* **TASK STATEMENT**
Scan the material that follows. Copy every line containing the word "unWATCH".

* **INPUT DATA**
-- ==== Sys2Proof/Machine/Units.lean ====
section
/-!
DEFINITION. Unit states, UNIT_POWER, alarms and rail faults (R489 to R499, R46, R152). A unit is numbered by kind (0 matrix
unit, 1 tile, 2 HBM4 stack, 3 DDR5 channel, 4 electrical lane, 5 port group) and index.
-/

namespace Sys2Proof.Machine

/-! ### Unit states (R489 to R491) -/

def unACTIVE : Nat := 0
def unNAP : Nat := 1
def unWATCH : Nat := 2
def unOFF : Nat := 3
def unENTERING : Nat := 4
def unWAKING : Nat := 5

/-- Instances of a unit kind. -/
def unitCount (kind : Nat) : Nat := [16, 256, 16, 16, 64, 64].getD kind 0

/-- The place of a unit behind `PWR.UNIT_SEL`. -/
def unitInst (kind i : Nat) : Nat := kind + 8 * i

/-- A unit's state. That of a lane follows `ELN.LANE_STATUS`, that of a port group `OPT.PG_STATUS`. -/
def State.unitState (s : State) (kind i : Nat) : Nat :=
  if kind = 4 then (if s.laneSt i = 0 then unOFF else if s.laneSt i = 1 then unNAP else unACTIVE)
  else if kind = 5 then
    (if s.groupSt i = gsOFF then unOFF else if s.groupSt i = gsWATCH ∨ s.groupSt i = gsFEED_LOST then unWATCH else unACTIVE)
  else s.fld Reg.PWR_UNIT_STATE_STATE (unitInst kind i)
def State.setUnit (s : State) (kind i st : Nat) : State := s.setFld Reg.PWR_UNIT_STATE_STATE (unitInst kind i) st

/-- Plan slots that are STAGED or ACTIVE. -/
def State.plansReady (s : State) : List PlanSlot := (s.plans.filter fun p => p.2.st == 1 || p.2.st == 2).map (·.2)

/-- The media pseudo-channels of a stack. -/
def stackUnits (k : Nat) : List Nat := (List.range 64).map (64 * k + ·)

/-- A memory unit is being retired or takes a retirement's contents. -/
def State.retiringUnit (s : State) (kind i : Nat) : Bool :=
  s.mem.retires.any fun r => r.running &&
    (if kind = 2 then r.unit.tier == 0 && (r.unit.unit / 64 == i || r.dest / 64 == i)
     else if kind = 3 then r.unit.tier == 1 && (r.unit.unit == i || (s.retireTarget r).any fun q => q.dest == i)
     else false)

/-- The cause for which a state entry is refused, the lowest code first (R491). -/
def State.entryCause (s : State) (kind i target : Nat) : Option Nat :=
  let core := kind = 0 ∨ kind = 1
  let memory := kind = 2 ∨ kind = 3
  let holder := if core then s.unitHolder kind i else none
  if core ∧ target = unOFF ∧ holder.isSome = true then some 1
  else if kind = 4 ∧ target = unNAP ∧ s.laneSt i = 3 then some 2
  else if memory ∧ (target = unNAP ∨ target = unWATCH) ∧ s.plansReady.isEmpty = false then some 3
  else if core ∧ target = unNAP ∧ (s.plansReady.any fun p => (planProgs p.bin).any fun c => holder == some c) = true then some 3
  else if kind = 2 ∧ target = unOFF ∧ ((stackUnits i).any fun u =>
      [usIN_SERVICE, usSPARE, usTRUSTED, usDEGRADED].contains (s.unitSt ⟨0, u⟩)) = true then some 4
  else if (s.power.held.any fun h => h.2 == (kind, i)) then some 5
  else if s.retiringUnit kind i then some 6
  else none

/-- A refused entry is counted with its cause. -/
def State.refuseEntry (s : State) (kind i cause : Nat) : State :=
  (s.bump Reg.PWR_UNIT_REFUSE_REFUSED (unitInst kind i)).setFld Reg.PWR_UNIT_STATE_LAST_CAUSE (unitInst kind i) cause

/-- A unit starts to enter a state. -/
def State.startEntry (s : State) (kind i target : Nat) : State :=
  (s.setUnit kind i unENTERING).onPower fun p => { p with entering := p.entering.put (kind, i) target }
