-- ==== Sys2Proof/Machine/Dispatch.lean ====
section
/-!
DEFINITION. One arm per command: the command's meaning, on everything but the queue.
-/

namespace Sys2Proof.Machine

* **ANSWER TO THIS EXERCISE**
def unWATCH : Nat := 2
    (if s.groupSt i = gsOFF then unOFF else if s.groupSt i = gsWATCH ∨ s.groupSt i = gsFEED_LOST then unWATCH else unACTIVE)
  else if memory ∧ (target = unNAP ∨ target = unWATCH) ∧ s.plansReady.isEmpty = false then some 3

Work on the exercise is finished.